DOE, EPA Launch Coordinated Carbon Sequestration Project

 

Fossil Energy Techline - 5/01/07

The U.S. Department of Energy (DOE) and the U.S. Environmental Protection Agency (EPA) have begun a coordinated research effort to evaluate how the storage of CO2, a greenhouse gas, might affect the nation's valuable groundwater resources.

The 3-year effort, which will be led by DOE's Lawrence Berkeley National Laboratory (LBNL), is an integral part of the Energy Department's Carbon Sequestration Program. The program is designed to develop technologies to reduce greenhouse gases that contribute to climate change. The coordinated effort by DOE and EPA will take a major step forward in meeting the goals of the program and the overall mission of the President's Global Climate Change Initiative.

"We want to ensure that future CO2 storage is safe, free of harmful environmental affects, and secure for hundreds and thousands of years," said Tom Shope, Acting Assistant Secretary for Fossil Energy. "Making significant greenhouse gas reductions over the long term will require capturing and storing millions of tons. This early coordinated effort between DOE and EPA will take a hard look at CO2 storage in geologic formations so that we can ultimately be sure the nation's drinking water will not be adversely affected by large-scale sequestration."

DOE and EPA will each focus on different tasks related to geologic storage of CO2 and its potential impact on groundwater. While the Energy Department, in general, will focus on large-scale injection of CO2 into deep saline formations and the potential for water displacement into shallow groundwater systems, EPA will concentrate on the migration of CO2 and its possible impact on underground sources of drinking water.

As carbon sequestration technologies are implemented on a larger scale, scientists expect that the amount of CO2 injected and sequestered underground will be extremely large as well. Research efforts to date, however, have not evaluated what impact large-scale injection and related water displacement may have on the groundwater resources in various regions of the country.

DOE is funding LBNL to conduct a series of four research tasks to better understand whether the large-scale increase of water pressure in CO2 storage formations may change the hydrologic conditions in shallow aquifers. This effort will specifically focus on any changes in groundwater table levels, effects on discharge and recharge zones in the groundwater systems, and potential impacts of those changes on underground sources of drinking water.

In the initial phase of the project, LBNL has set up a simulation model for CO2 injection into a deep saline reservoir, far below drinking water supplies, and conducted studies to determine the sensitivity of water displacement and pressure buildup on a variety of saline reservoir parameters. A literature review has also begun to evaluate the potential range of geologic and hydrologic systems considered for CO2 sequestration in the United States.

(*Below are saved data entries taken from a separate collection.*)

-- ==== Sys2Proof/Laws/Touch/Inject.lean ====
section
/-! SUPPORT. What each operation of Machine/Inject.lean can change: the parts named, and nothing else. -/

namespace Sys2Proof.Machine

set_option Elab.async false

open Sys2Proof

theorem State.injDone_only {K : List Part} {F : FieldId → Prop} {P : PlotId → Prop} {s0 : State} (s : State) (f : FieldId) (r : Nat) (hK : Fits ([.reg Reg.INJ_PT.DONE] : List Part) K) (hF : F f)
    (ho : Only K F P s0 s) : Only K F P s0 (State.injDone s f r) := by
  unfold State.injDone
  repeat' first | with_reducible assumption | exact Fits.trans (by decide +kernel) hK | exact hF | with_reducible apply State.fset_only | with_reducible apply Only.ite | dsimp only | split | (with_reducible refine Only.fst (by with_reducible assumption) ?_) | (with_reducible refine Only.snd (by with_reducible assumption) ?_)

theorem State.fxEnd_only {K : List Part} {F : FieldId → Prop} {P : PlotId → Prop} {s0 : State} (s : State) (f : FieldId) (r : Nat) (hK : Fits ([.reg Reg.INJ_PT.DONE, .ports, .tally, .rimFx] : List Part) K) (hF : F f)
    (ho : Only K F P s0 s) : Only K F P s0 (State.fxEnd s f r) := by
  unfold State.fxEnd
  repeat' first | with_reducible assumption | exact Fits.trans (by decide +kernel) hK | exact hF | with_reducible apply State.injDone_only | with_reducible apply State.updField_only | with_reducible apply State.updPort_only | with_reducible apply State.updTly_only | (refine fun (X : Field) => ?_) | with_reducible apply FieldOnly.setReg | with_reducible exact FieldOnly.refl _ _ _ | with_reducible apply FieldOnly.updPlot | with_reducible apply FieldOnly.ite | (refine FieldOnly.keep rfl rfl (fun k hk => ?_); cases k <;> first | exact trivial | exact rfl | exact ⟨rfl, rfl⟩ | exact ⟨rfl, rfl, rfl⟩ | exact (Fits.not hK hk rfl).elim) | with_reducible apply Only.ite | dsimp only | split | (with_reducible refine Only.fst (by with_reducible assumption) ?_) | (with_reducible refine Only.snd (by with_reducible assumption) ?_)

theorem State.fxStart_only {K : List Part} {F : FieldId → Prop} {P : PlotId → Prop} {s0 : State} (s : State) (f : FieldId) (r point target arg : Nat) (hK : Fits ([.reg Reg.INJ_PT.ARM, .reg Reg.INJ_PT.DONE, .ports, .tally, .rimFx] : List Part) K) (hF : F f)
    (ho : Only K F P s0 s) : Only K F P s0 (State.fxStart s f r point target arg) := by
  unfold State.fxStart
  repeat' first | with_reducible assumption | exact Fits.trans (by decide +kernel) hK | exact hF | with_reducible apply State.fxEnd_only | with_reducible apply State.fset_only | with_reducible apply State.updField_only | (refine fun (X : Field) => ?_) | with_reducible apply FieldOnly.setReg | with_reducible exact FieldOnly.refl _ _ _ | with_reducible apply FieldOnly.updPlot | with_reducible apply FieldOnly.ite | (refine FieldOnly.keep rfl rfl (fun k hk => ?_); cases k <;> first | exact trivial | exact rfl | exact ⟨rfl, rfl⟩ | exact ⟨rfl, rfl, rfl⟩ | exact (Fits.not hK hk rfl).elim) | with_reducible apply Only.ite | dsimp only | split | (with_reducible refine Only.fst (by with_reducible assumption) ?_) | (with_reducible refine Only.snd (by with_reducible assumption) ?_)

theorem State.fxHubEnd_only {K : List Part} {F : FieldId → Prop} {P : PlotId → Prop} {s0 : State} (s : State) (r : Nat) (hK : Fits ([.events, .hubReg Reg.INJ_HPT.DONE, .hubReg Reg.PWR_MODE_STATUS.HOLD, .hubReg Reg.PWR_MODE_STATUS.HOLD_COUNT, .hubReg Reg.PWR_RAMP_STAT.BALLAST, .hubReg Reg.PWR_RAMP_STAT.GOVERNED, .hubReg Reg.PWR_RAMP_STAT.LIMIT, .power, .hubFx, .thermal] : List Part) K) (hF : ∀ f, F f)
    (ho : Only K F P s0 s) : Only K F P s0 (State.fxHubEnd s r) := by
  unfold State.fxHubEnd
  repeat' first | with_reducible assumption | exact Fits.trans (by decide +kernel) hK | exact hF | exact hF _ | with_reducible apply State.warnSet_only | with_reducible apply State.hset_only | with_reducible apply State.updHub_only | (refine fun (X : Hub) => ?_) | with_reducible apply HubOnly.setReg | with_reducible exact HubOnly.refl _ _ | with_reducible apply HubOnly.ite | (refine HubOnly.keep rfl (fun k hk => ?_); cases k <;> first | exact trivial | exact rfl | exact ⟨rfl, rfl⟩ | exact ⟨rfl, rfl, rfl⟩ | exact ⟨rfl, rfl, rfl, rfl⟩ | exact (Fits.not hK hk rfl).elim) | with_reducible apply Only.ite | dsimp only | split | (with_reducible refine Only.fst (by with_reducible assumption) ?_) | (with_reducible refine Only.snd (by with_reducible assumption) ?_)

theorem State.beginStackLost_only {K : List Part} {F : FieldId → Prop} {P : PlotId → Prop} {s0 : State} (s : State) (f : FieldId) (target : Nat) (hK : Fits (([.events, .hubReg Reg.HUB_FIELD_STATE.HBM0_OK, .hubReg Reg.HUB_FIELD_STATE.HBM1_OK, .hubReg Reg.HUB_FIELD_STATE.STATE, .hubReg Reg.MBX_HUB_IN_META.FULL, .hubReg Reg.MBX_HUB_OUT_ACK.CODE, .hubReg Reg.MBX_HUB_OUT_ACK.DONE, .hubReg Reg.MBX_HUB_OUT_META.PENDING, .hubSlots, .store, .bin, .storeErr, .binErr, .reg Reg.INJ_PT.ARM, .reg Reg.INJ_PT.DONE, .drill] : List Part) ++ ([.dr, .queue, .cq, .tine, .samples, .scrub, .notify, .xlines, .boot, .slot, .anyPlotReg, .memu, .hard, .gateway, .far (.reg Reg.MBX_RIM_IN_META.FULL), .far (.reg Reg.MBX_RIM_OUT_ACK.CODE)] : List Part) ++ ([.far (.reg Reg.MBX_RIM_OUT_ACK.DONE), .far (.reg Reg.MBX_RIM_OUT_META.PENDING), .far .slot, .far (.plotReg Reg.MBX_PLOT_IN_META.FULL), .far (.plotReg Reg.MBX_PLOT_OUT_ACK.CODE), .far (.plotReg Reg.MBX_PLOT_OUT_ACK.DONE), .far (.plotReg Reg.MBX_PLOT_OUT_META.PENDING), .far .rimSlots] : List Part)) K) (hF : F f) (hP : ∀ p, P p)
    (ho : Only K F P s0 s) : Only K F P s0 (State.beginStackLost s f target) := by
  unfold State.beginStackLost
  repeat' first | with_reducible assumption | exact Fits.trans (by decide +kernel) hK | exact hF | exact hP | exact hP _ | with_reducible apply State.stackLost_only | with_reducible apply State.injFire_only | with_reducible apply Only.ite | dsimp only | split | (with_reducible refine Only.fst (by with_reducible assumption) ?_) | (with_reducible refine Only.snd (by with_reducible assumption) ?_) | exact Fits.anyPlot _ (Fits.trans (by decide +kernel) hK)

theorem State.beginLaneFail_only {K : List Part} {F : FieldId → Prop} {P : PlotId → Prop} {s0 : State} (s : State) (f : FieldId) (target arg : Nat) (hK : Fits (([.events, .out, .reg Reg.INJ_PT.ARM, .reg Reg.INJ_PT.DONE, .reg Reg.RTE_COMB_STAT.MERGED, .reg Reg.RTE_COMB_STAT.PEAK, .reg Reg.RTE_LINK_CNT.LOST, .reg Reg.RTE_LINK_CNT.NAKS, .reg Reg.RTE_LINK_CNT.REPLAYED, .reg Reg.RTE_LINK_CNT.RETRAINS, .reg Reg.RTE_LINK_CNT.TX_FLITS, .reg Reg.RTE_LINK_CREDIT.RES, .reg Reg.RTE_LINK_CREDIT.SHARED, .reg Reg.RTE_LINK_STATUS.PRESERVED, .reg Reg.RTE_LINK_STATUS.RESULT, .reg Reg.RTE_LINK_STATUS.STATE] : List Part) ++ ([.ports, .router, .health, .tally] : List Part)) K) (hF : F f)
    (ho : Only K F P s0 s) : Only K F P s0 (State.beginLaneFail s f target arg) := by
  unfold State.beginLaneFail
  repeat' first | with_reducible assumption | exact Fits.trans (by decide +kernel) hK | exact hF | with_reducible apply State.rxFail_only | with_reducible apply State.injFire_only | with_reducible apply Only.ite | dsimp only | split | (with_reducible refine Only.fst (by with_reducible assumption) ?_) | (with_reducible refine Only.snd (by with_reducible assumption) ?_)

theorem State.beginRingUnlock_only {K : List Part} {F : FieldId → Prop} {P : PlotId → Prop} {s0 : State} (s : State) (f : FieldId) (target arg : Nat) (hK : Fits (([.events, .out, .reg Reg.HDL_CAL_STAT.ABORTED, .reg Reg.HDL_PORT_STATUS.TX_MODE, .reg Reg.INJ_PT.ARM, .reg Reg.INJ_PT.DONE, .reg Reg.RTE_COMB_STAT.MERGED, .reg Reg.RTE_COMB_STAT.PEAK, .reg Reg.RTE_LINK_CNT.LOST, .reg Reg.RTE_LINK_CNT.NAKS, .reg Reg.RTE_LINK_CNT.REPLAYED, .reg Reg.RTE_LINK_CNT.RETRAINS, .reg Reg.RTE_LINK_CNT.TX_FLITS, .reg Reg.RTE_LINK_CREDIT.RES, .reg Reg.RTE_LINK_CREDIT.SHARED, .reg Reg.RTE_LINK_STATUS.PRESERVED] : List Part) ++ ([.reg Reg.RTE_LINK_STATUS.RESULT, .reg Reg.RTE_LINK_STATUS.STATE, .ports, .router, .health, .tally, .rimFx] : List Part)) K) (hF : F f)
    (ho : Only K F P s0 s) : Only K F P s0 (State.beginRingUnlock s f target arg) := by
  unfold State.beginRingUnlock
  repeat' first | with_reducible assumption | exact Fits.trans (by decide +kernel) hK | exact hF | with_reducible apply State.fxStart_only | with_reducible apply State.txFail_only | with_reducible apply Only.ite | dsimp only | split | (with_reducible refine Only.fst (by with_reducible assumption) ?_) | (with_reducible refine Only.snd (by with_reducible assumption) ?_)

theorem State.beginRetrain_only {K : List Part} {F : FieldId → Prop} {P : PlotId → Prop} {s0 : State} (s : State) (f : FieldId) (target : Nat) (hK : Fits (([.events, .out, .reg Reg.INJ_PT.ARM, .reg Reg.INJ_PT.DONE, .reg Reg.RTE_COMB_STAT.MERGED, .reg Reg.RTE_COMB_STAT.PEAK, .reg Reg.RTE_LINK_CNT.LOST, .reg Reg.RTE_LINK_CNT.NAKS, .reg Reg.RTE_LINK_CNT.REPLAYED, .reg Reg.RTE_LINK_CNT.RETRAINS, .reg Reg.RTE_LINK_CNT.TX_FLITS, .reg Reg.RTE_LINK_CREDIT.RES, .reg Reg.RTE_LINK_CREDIT.SHARED, .reg Reg.RTE_LINK_STATUS.PRESERVED, .reg Reg.RTE_LINK_STATUS.RESULT, .reg Reg.RTE_LINK_STATUS.STATE] : List Part) ++ ([.ports, .router, .tally] : List Part)) K) (hF : F f)
    (ho : Only K F P s0 s) : Only K F P s0 (State.beginRetrain s f target) := by
  unfold State.beginRetrain
  repeat' first | with_reducible assumption | exact Fits.trans (by decide +kernel) hK | exact hF | with_reducible apply State.linkRetrain_only | with_reducible apply State.injFire_only | with_reducible apply Only.ite | dsimp only | split | (with_reducible refine Only.fst (by with_reducible assumption) ?_) | (with_reducible refine Only.snd (by with_reducible assumption) ?_)

theorem State.beginNoAck_only {K : List Part} {F : FieldId → Prop} {P : PlotId → Prop} {s0 : State} (s : State) (f : FieldId) (target arg : Nat) (hK : Fits ([.reg Reg.INJ_PT.ARM, .reg Reg.INJ_PT.DONE, .ports, .tally, .rimFx] : List Part) K) (hF : F f)
    (ho : Only K F P s0 s) : Only K F P s0 (State.beginNoAck s f target arg) := by
  unfold State.beginNoAck
  repeat' first | with_reducible assumption | exact Fits.trans (by decide +kernel) hK | exact hF | with_reducible apply State.updPort_only | with_reducible apply State.fxStart_only | with_reducible apply Only.ite | dsimp only | split | (with_reducible refine Only.fst (by with_reducible assumption) ?_) | (with_reducible refine Only.snd (by with_reducible assumption) ?_)

theorem State.beginBeatStop_only {K : List Part} {F : FieldId → Prop} {P : PlotId → Prop} {s0 : State} (s : State) (f : FieldId) (target arg : Nat) (hK : Fits ([.reg Reg.INJ_PT.ARM, .reg Reg.INJ_PT.DONE, .ports, .tally, .rimFx] : List Part) K) (hF : F f)
    (ho : Only K F P s0 s) : Only K F P s0 (State.beginBeatStop s f target arg) := by
  unfold State.beginBeatStop
  repeat' first | with_reducible assumption | exact Fits.trans (by decide +kernel) hK | exact hF | with_reducible apply State.updTly_only | with_reducible apply State.fxStart_only | with_reducible apply Only.ite | dsimp only | split | (with_reducible refine Only.fst (by with_reducible assumption) ?_) | (with_reducible refine Only.snd (by with_reducible assumption) ?_)

theorem State.beginBeaconMute_only {K : List Part} {F : FieldId → Prop} {P : PlotId → Prop} {s0 : State} (s : State) (f : FieldId) (target arg : Nat) (hK : Fits ([.reg Reg.INJ_PT.ARM, .reg Reg.INJ_PT.DONE, .ports, .tally, .rimFx] : List Part) K) (hF : F f)
    (ho : Only K F P s0 s) : Only K F P s0 (State.beginBeaconMute s f target arg) := by
  unfold State.beginBeaconMute
  repeat' first | with_reducible assumption | exact Fits.trans (by decide +kernel) hK | exact hF | with_reducible apply State.updTly_only | with_reducible apply State.fxStart_only | with_reducible apply Only.ite | dsimp only | split | (with_reducible refine Only.fst (by with_reducible assumption) ?_) | (with_reducible refine Only.snd (by with_reducible assumption) ?_)

theorem State.beginSensorBroken_only {K : List Part} {F : FieldId → Prop} {P : PlotId → Prop} {s0 : State} (s : State) (f : FieldId) (target : Nat) (hK : Fits ([.events, .reg Reg.INJ_PT.ARM, .reg Reg.INJ_PT.DONE, .reg Reg.THM_EVT_CNT.SENSORS, .reg Reg.THM_FIELD_STATUS.BROKEN, .health, .thermal] : List Part) K) (hF : F f)
    (ho : Only K F P s0 s) : Only K F P s0 (State.beginSensorBroken s f target) := by
  unfold State.beginSensorBroken
  repeat' first | with_reducible assumption | exact Fits.trans (by decide +kernel) hK | exact hF | with_reducible apply State.sensorBreak_only | with_reducible apply State.injFire_only | with_reducible apply Only.ite | dsimp only | split | (with_reducible refine Only.fst (by with_reducible assumption) ?_) | (with_reducible refine Only.snd (by with_reducible assumption) ?_)

theorem State.beginSensor_only {K : List Part} {F : FieldId → Prop} {P : PlotId → Prop} {s0 : State} (s : State) (f : FieldId) (ramp : Bool) (target arg : Nat) (hK : Fits ([.reg Reg.INJ_PT.ARM, .reg Reg.INJ_PT.DONE, .thermal] : List Part) K) (hF : F f)
    (ho : Only K F P s0 s) : Only K F P s0 (State.beginSensor s f ramp target arg) := by
  unfold State.beginSensor
  repeat' first | with_reducible assumption | exact Fits.trans (by decide +kernel) hK | exact hF | with_reducible apply State.injFire_only | with_reducible apply State.updThm_only | with_reducible apply State.fset_only | with_reducible apply Only.ite | dsimp only | split | (with_reducible refine Only.fst (by with_reducible assumption) ?_) | (with_reducible refine Only.snd (by with_reducible assumption) ?_)

theorem State.injBegin_only {K : List Part} {F : FieldId → Prop} {P : PlotId → Prop} {s0 : State} (s : State) (f : FieldId) (r point target arg : Nat) (hK : Fits (([.events, .out, .hubReg Reg.HUB_FIELD_STATE.HBM0_OK, .hubReg Reg.HUB_FIELD_STATE.HBM1_OK, .hubReg Reg.HUB_FIELD_STATE.STATE, .hubReg Reg.MBX_HUB_IN_META.FULL, .hubReg Reg.MBX_HUB_OUT_ACK.CODE, .hubReg Reg.MBX_HUB_OUT_ACK.DONE, .hubReg Reg.MBX_HUB_OUT_META.PENDING, .hubSlots, .store, .bin, .storeErr, .binErr, .reg Reg.HDL_CAL_STAT.ABORTED, .reg Reg.HDL_PORT_STATUS.TX_MODE] : List Part) ++ ([.reg Reg.INJ_PT.ARM, .reg Reg.INJ_PT.DONE, .reg Reg.RTE_COMB_STAT.MERGED, .reg Reg.RTE_COMB_STAT.PEAK, .reg Reg.RTE_LINK_CNT.LOST, .reg Reg.RTE_LINK_CNT.NAKS, .reg Reg.RTE_LINK_CNT.REPLAYED, .reg Reg.RTE_LINK_CNT.RETRAINS, .reg Reg.RTE_LINK_CNT.TX_FLITS, .reg Reg.RTE_LINK_CREDIT.RES, .reg Reg.RTE_LINK_CREDIT.SHARED, .reg Reg.RTE_LINK_STATUS.PRESERVED, .reg Reg.RTE_LINK_STATUS.RESULT, .reg Reg.RTE_LINK_STATUS.STATE, .reg Reg.THM_EVT_CNT.SENSORS, .reg Reg.THM_FIELD_STATUS.BROKEN] : List Part) ++ ([.drill, .dr, .queue, .cq, .tine, .samples, .scrub, .notify, .xlines, .boot, .slot, .anyPlotReg, .memu, .hard, .ports, .router] : List Part) ++ ([.gateway, .health, .tally, .thermal, .rimFx, .far (.reg Reg.MBX_RIM_IN_META.FULL), .far (.reg Reg.MBX_RIM_OUT_ACK.CODE), .far (.reg Reg.MBX_RIM_OUT_ACK.DONE), .far (.reg Reg.MBX_RIM_OUT_META.PENDING), .far .slot, .far (.plotReg Reg.MBX_PLOT_IN_META.FULL), .far (.plotReg Reg.MBX_PLOT_OUT_ACK.CODE), .far (.plotReg Reg.MBX_PLOT_OUT_ACK.DONE), .far (.plotReg Reg.MBX_PLOT_OUT_META.PENDING), .far .rimSlots] : List Part)) K) (hF : F f) (hP : ∀ p, P p)
    (ho : Only K F P s0 s) : Only K F P s0 (State.injBegin s f r point target arg) := by
  unfold State.injBegin
  repeat' first | with_reducible assumption | exact Fits.trans (by decide +kernel) hK | exact hF | exact hP | exact hP _ | with_reducible apply State.beginStackLost_only | with_reducible apply State.beginLaneFail_only | with_reducible apply State.beginRingUnlock_only | with_reducible apply State.beginRetrain_only | with_reducible apply State.beginNoAck_only | with_reducible apply State.beginBeatStop_only | with_reducible apply State.beginBeaconMute_only | with_reducible apply State.beginSensor_only | with_reducible apply State.beginSensorBroken_only | with_reducible apply Only.ite | dsimp only | split | (with_reducible refine Only.fst (by with_reducible assumption) ?_) | (with_reducible refine Only.snd (by with_reducible assumption) ?_) | exact Fits.anyPlot _ (Fits.trans (by decide +kernel) hK)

Also through LBNL, EPA tasks will focus on the potential impact of CO2 migrating from the target geologic formations into shallow aquifers. Little research to date has been conducted on the possible water quality changes that may occur in the groundwater in response to CO2 intrusion.

LBNL will conduct a hydrochemical analysis and modeling studies to assess and better understand the various ways that the migration of CO2 could impact underground sources of drinking water. Data from the studies would provide sound scientific information to both regulators and the public at-large.

To date in the project, LBNL has already set up a reactive-transport simulation model to examine CO2 intrusion into a shallow aquifer and has conducted initial sensitivity studies involving geochemical system behavior and related mineralogy. In addition, LBNL has begun a data search evaluating the geochemical conditions in prominent reservoirs near geologic sequestration sites. The continued modeling and database research will provide a systematic evaluation of main aquifer types in the United States and their potential geochemical vulnerability in case of CO2 intrusion.

This coordinated effort, like most sequestration projects, targets the capture and permanent storage of CO2 from sources such as power plants in various regions of the country. As such, DOE's regional carbon sequestration partnerships, an organization of seven regional partners formed in 2002, may subsequently play an important role in identifying areas of concern in their respective regions. The overall project is being managed by the Office of Fossil Energy's National Energy Technology Laboratory.